◆ PROVIDED DATA
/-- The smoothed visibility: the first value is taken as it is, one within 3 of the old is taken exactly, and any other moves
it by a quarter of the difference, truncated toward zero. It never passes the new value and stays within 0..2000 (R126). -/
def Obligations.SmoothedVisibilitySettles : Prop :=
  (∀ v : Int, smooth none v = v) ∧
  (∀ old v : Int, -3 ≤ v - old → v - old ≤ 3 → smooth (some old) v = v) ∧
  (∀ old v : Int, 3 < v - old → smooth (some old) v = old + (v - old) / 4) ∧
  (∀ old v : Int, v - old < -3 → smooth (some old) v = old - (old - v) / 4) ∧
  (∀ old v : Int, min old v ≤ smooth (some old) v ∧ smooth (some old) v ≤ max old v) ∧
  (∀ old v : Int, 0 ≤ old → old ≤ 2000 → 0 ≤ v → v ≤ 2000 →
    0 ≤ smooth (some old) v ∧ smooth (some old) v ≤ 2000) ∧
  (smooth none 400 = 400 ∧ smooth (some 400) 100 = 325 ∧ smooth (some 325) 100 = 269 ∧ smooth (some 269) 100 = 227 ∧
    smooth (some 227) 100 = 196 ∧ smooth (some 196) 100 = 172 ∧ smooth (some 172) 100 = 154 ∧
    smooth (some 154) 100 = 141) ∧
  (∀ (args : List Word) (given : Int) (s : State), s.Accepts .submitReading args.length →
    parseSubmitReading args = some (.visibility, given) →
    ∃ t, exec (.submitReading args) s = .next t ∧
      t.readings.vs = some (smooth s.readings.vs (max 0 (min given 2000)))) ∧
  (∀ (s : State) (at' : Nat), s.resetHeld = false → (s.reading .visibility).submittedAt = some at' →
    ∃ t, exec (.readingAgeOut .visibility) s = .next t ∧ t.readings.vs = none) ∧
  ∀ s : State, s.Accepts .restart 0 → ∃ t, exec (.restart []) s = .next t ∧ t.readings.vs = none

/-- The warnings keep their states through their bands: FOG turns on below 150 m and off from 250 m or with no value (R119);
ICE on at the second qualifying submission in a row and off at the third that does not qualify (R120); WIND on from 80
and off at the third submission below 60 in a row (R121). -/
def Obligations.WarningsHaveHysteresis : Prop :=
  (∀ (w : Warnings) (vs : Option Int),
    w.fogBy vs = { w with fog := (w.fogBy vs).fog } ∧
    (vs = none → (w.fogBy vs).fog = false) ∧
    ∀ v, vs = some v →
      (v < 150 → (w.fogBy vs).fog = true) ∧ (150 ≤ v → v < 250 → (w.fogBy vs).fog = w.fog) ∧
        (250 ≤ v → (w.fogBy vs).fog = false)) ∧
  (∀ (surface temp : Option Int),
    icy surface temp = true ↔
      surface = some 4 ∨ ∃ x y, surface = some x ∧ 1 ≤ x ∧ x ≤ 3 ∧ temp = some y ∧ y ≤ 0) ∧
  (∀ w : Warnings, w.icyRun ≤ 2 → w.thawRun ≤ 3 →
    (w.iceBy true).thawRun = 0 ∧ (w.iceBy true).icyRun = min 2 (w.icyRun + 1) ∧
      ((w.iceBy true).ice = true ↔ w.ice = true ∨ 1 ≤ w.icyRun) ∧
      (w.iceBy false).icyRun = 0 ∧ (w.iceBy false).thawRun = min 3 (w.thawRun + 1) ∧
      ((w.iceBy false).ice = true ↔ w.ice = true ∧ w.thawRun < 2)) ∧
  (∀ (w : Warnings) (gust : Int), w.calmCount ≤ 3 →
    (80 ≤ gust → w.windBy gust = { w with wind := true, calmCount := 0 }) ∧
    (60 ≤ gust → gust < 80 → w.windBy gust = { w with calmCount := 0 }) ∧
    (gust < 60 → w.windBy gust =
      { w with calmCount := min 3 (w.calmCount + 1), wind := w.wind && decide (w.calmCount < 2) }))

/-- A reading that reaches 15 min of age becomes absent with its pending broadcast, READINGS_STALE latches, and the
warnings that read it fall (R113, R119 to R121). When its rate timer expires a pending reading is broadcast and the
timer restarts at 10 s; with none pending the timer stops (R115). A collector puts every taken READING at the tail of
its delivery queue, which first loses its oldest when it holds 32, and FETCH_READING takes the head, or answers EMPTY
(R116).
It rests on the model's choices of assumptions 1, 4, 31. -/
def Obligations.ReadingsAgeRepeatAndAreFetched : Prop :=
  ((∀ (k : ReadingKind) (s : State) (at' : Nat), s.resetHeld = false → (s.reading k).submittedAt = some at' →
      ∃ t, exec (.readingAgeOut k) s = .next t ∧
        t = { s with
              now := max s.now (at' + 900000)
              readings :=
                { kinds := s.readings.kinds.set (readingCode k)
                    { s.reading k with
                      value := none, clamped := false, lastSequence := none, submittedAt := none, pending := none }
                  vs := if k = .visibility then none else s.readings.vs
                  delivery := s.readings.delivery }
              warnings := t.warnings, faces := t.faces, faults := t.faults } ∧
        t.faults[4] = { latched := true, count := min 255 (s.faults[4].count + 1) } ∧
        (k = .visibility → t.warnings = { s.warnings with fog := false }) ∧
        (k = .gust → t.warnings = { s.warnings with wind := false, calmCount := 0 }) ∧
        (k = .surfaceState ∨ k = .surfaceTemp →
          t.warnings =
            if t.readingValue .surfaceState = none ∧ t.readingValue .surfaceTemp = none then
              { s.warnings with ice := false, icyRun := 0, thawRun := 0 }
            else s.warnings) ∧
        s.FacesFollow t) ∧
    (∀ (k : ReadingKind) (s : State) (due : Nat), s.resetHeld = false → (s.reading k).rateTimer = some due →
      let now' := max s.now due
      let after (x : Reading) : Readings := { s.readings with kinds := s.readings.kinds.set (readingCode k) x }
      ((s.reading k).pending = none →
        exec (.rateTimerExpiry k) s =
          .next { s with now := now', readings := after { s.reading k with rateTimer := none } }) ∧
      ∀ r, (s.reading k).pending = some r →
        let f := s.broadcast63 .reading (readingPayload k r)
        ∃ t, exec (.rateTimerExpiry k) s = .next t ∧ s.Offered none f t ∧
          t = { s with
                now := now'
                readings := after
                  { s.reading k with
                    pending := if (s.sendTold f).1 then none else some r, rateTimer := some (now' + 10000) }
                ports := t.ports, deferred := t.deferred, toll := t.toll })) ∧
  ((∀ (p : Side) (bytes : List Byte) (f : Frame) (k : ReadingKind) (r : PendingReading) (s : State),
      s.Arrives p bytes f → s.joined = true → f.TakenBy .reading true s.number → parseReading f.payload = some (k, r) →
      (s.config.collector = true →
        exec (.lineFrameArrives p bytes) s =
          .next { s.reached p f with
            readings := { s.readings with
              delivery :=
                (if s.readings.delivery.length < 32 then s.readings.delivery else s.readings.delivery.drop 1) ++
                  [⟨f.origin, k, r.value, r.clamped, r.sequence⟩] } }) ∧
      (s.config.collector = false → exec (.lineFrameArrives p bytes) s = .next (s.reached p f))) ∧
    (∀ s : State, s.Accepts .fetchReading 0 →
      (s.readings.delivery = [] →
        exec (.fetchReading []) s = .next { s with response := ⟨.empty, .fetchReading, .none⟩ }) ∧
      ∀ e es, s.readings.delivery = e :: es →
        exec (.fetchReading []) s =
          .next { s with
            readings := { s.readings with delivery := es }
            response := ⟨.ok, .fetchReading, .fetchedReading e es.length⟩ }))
...
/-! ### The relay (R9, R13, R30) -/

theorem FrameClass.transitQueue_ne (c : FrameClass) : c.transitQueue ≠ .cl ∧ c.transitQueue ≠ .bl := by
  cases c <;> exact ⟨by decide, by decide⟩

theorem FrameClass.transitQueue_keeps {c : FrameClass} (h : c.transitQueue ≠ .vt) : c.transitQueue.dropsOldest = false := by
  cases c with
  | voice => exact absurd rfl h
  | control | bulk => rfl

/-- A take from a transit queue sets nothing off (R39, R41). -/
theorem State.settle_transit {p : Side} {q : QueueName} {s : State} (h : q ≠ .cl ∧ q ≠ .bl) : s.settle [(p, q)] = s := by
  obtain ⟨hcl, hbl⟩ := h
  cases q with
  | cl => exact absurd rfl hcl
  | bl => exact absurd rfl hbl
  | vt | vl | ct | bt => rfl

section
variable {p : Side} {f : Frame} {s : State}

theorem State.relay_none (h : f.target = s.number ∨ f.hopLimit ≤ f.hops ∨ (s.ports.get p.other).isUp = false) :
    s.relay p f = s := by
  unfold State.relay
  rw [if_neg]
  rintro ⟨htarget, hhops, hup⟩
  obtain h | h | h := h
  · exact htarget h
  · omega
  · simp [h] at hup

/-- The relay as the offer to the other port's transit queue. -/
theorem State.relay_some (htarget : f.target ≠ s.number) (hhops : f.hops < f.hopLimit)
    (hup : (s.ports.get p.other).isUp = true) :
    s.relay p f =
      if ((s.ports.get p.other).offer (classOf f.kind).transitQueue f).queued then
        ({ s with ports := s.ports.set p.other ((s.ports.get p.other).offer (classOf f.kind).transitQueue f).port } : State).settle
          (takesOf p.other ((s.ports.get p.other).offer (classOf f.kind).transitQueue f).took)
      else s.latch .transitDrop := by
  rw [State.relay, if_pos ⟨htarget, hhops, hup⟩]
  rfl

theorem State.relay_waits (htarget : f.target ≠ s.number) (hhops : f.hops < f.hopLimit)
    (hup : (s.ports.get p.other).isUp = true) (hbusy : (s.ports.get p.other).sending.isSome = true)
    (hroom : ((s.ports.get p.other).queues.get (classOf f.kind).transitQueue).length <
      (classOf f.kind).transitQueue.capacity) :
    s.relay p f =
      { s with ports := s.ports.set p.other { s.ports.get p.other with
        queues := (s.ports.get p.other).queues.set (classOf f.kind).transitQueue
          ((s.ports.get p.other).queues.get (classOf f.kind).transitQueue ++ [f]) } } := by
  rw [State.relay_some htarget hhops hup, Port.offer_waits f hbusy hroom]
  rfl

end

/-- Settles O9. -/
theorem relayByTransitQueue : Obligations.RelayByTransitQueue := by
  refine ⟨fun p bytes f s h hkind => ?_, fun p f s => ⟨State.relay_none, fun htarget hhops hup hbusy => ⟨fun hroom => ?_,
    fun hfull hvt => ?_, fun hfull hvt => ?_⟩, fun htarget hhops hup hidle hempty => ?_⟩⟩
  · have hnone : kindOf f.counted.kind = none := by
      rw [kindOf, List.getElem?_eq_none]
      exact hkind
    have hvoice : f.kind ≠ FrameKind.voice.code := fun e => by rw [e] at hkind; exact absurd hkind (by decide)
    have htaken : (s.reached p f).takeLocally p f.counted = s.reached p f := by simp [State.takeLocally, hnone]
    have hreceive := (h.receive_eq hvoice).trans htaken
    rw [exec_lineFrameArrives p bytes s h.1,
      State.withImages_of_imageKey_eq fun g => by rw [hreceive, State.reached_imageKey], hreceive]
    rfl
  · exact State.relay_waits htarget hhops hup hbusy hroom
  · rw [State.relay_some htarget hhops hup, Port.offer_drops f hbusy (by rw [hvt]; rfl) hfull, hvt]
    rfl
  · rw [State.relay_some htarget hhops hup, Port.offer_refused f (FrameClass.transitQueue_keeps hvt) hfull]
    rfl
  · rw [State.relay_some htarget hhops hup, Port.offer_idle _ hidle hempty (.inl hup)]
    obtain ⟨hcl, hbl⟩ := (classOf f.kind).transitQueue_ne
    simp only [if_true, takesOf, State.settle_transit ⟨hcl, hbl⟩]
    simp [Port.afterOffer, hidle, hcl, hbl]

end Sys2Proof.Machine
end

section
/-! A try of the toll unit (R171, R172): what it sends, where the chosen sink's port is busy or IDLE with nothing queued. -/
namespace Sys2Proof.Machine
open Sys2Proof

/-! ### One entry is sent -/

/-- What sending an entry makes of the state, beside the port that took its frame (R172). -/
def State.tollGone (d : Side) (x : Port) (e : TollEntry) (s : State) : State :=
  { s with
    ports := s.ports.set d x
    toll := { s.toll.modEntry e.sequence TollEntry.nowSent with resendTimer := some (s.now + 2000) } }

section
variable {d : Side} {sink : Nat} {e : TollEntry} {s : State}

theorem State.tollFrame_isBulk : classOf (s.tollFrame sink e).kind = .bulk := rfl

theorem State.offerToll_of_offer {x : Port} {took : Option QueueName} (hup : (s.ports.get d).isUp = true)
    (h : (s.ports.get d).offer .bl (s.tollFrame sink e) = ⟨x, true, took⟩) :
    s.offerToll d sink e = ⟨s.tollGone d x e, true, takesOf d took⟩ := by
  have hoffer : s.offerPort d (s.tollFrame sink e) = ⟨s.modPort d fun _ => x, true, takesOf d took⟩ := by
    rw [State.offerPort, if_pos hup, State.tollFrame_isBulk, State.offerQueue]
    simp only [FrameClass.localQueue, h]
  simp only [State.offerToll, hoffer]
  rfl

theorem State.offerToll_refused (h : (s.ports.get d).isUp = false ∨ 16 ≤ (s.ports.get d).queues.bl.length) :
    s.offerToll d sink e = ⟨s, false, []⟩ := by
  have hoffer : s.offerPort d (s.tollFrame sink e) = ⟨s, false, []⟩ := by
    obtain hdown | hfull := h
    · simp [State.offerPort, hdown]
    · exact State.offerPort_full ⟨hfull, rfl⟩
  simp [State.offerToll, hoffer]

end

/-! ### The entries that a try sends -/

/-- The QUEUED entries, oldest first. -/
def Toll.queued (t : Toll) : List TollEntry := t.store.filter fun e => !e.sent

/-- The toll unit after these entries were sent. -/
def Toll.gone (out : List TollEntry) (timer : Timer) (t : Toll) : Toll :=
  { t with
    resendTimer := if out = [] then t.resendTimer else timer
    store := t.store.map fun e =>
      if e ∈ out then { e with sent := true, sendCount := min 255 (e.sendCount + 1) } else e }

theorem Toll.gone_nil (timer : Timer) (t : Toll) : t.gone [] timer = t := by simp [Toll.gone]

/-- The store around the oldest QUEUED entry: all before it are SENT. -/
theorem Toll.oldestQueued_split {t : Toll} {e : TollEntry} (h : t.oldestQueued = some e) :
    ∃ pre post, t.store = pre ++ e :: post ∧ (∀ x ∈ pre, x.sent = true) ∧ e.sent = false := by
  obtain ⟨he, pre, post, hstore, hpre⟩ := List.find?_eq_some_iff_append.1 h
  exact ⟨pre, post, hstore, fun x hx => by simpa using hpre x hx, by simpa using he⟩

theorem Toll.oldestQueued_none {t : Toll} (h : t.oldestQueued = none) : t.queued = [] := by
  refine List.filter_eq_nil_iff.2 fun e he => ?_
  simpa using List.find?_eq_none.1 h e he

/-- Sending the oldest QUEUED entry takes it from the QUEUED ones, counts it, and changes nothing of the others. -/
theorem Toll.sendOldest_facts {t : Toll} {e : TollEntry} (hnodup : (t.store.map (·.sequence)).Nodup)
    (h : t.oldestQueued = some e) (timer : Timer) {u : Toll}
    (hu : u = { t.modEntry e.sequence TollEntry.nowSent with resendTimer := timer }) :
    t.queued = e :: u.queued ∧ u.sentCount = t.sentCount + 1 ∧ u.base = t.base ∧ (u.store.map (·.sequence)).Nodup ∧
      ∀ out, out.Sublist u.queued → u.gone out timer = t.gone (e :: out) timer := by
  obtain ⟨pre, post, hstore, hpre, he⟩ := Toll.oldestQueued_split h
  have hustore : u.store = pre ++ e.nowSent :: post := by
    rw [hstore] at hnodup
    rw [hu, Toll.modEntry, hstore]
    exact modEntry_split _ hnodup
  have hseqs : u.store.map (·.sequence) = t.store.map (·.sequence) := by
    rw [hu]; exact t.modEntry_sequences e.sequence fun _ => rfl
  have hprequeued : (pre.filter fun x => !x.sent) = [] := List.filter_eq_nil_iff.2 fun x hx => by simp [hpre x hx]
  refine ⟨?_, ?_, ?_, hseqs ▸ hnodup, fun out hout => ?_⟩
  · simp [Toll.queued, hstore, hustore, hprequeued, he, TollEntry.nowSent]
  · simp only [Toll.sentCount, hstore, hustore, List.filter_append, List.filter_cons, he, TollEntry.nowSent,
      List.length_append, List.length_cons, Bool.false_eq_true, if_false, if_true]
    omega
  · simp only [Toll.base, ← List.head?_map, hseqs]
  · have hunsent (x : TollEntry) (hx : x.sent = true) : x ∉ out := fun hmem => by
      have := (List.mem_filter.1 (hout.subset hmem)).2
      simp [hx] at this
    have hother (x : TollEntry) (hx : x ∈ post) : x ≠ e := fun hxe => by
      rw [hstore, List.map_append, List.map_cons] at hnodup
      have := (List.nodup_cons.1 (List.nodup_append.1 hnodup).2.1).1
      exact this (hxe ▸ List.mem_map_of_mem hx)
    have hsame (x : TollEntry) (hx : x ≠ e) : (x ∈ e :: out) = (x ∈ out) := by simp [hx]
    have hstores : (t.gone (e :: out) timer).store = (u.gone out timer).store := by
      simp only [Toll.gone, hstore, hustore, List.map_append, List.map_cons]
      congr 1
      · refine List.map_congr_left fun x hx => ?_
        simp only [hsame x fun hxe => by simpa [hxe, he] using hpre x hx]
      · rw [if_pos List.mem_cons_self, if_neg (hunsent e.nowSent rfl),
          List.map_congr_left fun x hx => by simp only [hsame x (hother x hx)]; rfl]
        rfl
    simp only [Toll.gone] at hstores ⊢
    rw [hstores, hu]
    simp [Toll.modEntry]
* * *
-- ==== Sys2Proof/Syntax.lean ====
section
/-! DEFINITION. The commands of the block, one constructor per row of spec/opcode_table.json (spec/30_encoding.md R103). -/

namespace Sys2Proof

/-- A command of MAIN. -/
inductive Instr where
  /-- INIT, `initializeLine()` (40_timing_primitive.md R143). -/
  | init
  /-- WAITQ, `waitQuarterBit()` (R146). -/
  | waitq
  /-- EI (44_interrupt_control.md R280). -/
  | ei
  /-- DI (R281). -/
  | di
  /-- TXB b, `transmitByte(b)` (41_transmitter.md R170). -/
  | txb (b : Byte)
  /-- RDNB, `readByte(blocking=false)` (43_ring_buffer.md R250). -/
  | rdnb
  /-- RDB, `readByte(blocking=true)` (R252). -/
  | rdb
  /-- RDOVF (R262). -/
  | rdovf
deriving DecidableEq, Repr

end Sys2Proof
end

◆ WHAT IS NEEDED
Look through the data above and return exactly the lines from the one that contains "any other moves" to the one that contains "no value (R119);", inclusive, with nothing else.

◆ WRITTEN REPLY
/-- The smoothed visibility: the first value is taken as it is, one within 3 of the old is taken exactly, and any other moves
it by a quarter of the difference, truncated toward zero. It never passes the new value and stays within 0..2000 (R126). -/
def Obligations.SmoothedVisibilitySettles : Prop :=
  (∀ v : Int, smooth none v = v) ∧
  (∀ old v : Int, -3 ≤ v - old → v - old ≤ 3 → smooth (some old) v = v) ∧
  (∀ old v : Int, 3 < v - old → smooth (some old) v = old + (v - old) / 4) ∧
  (∀ old v : Int, v - old < -3 → smooth (some old) v = old - (old - v) / 4) ∧
  (∀ old v : Int, min old v ≤ smooth (some old) v ∧ smooth (some old) v ≤ max old v) ∧
  (∀ old v : Int, 0 ≤ old → old ≤ 2000 → 0 ≤ v → v ≤ 2000 →
    0 ≤ smooth (some old) v ∧ smooth (some old) v ≤ 2000) ∧
  (smooth none 400 = 400 ∧ smooth (some 400) 100 = 325 ∧ smooth (some 325) 100 = 269 ∧ smooth (some 269) 100 = 227 ∧
    smooth (some 227) 100 = 196 ∧ smooth (some 196) 100 = 172 ∧ smooth (some 172) 100 = 154 ∧
    smooth (some 154) 100 = 141) ∧
  (∀ (args : List Word) (given : Int) (s : State), s.Accepts .submitReading args.length →
    parseSubmitReading args = some (.visibility, given) →
    ∃ t, exec (.submitReading args) s = .next t ∧
      t.readings.vs = some (smooth s.readings.vs (max 0 (min given 2000)))) ∧
  (∀ (s : State) (at' : Nat), s.resetHeld = false → (s.reading .visibility).submittedAt = some at' →
    ∃ t, exec (.readingAgeOut .visibility) s = .next t ∧ t.readings.vs = none) ∧
  ∀ s : State, s.Accepts .restart 0 → ∃ t, exec (.restart []) s = .next t ∧ t.readings.vs = none

/-- The warnings keep their states through their bands: FOG turns on below 150 m and off from 250 m or with no value (R119);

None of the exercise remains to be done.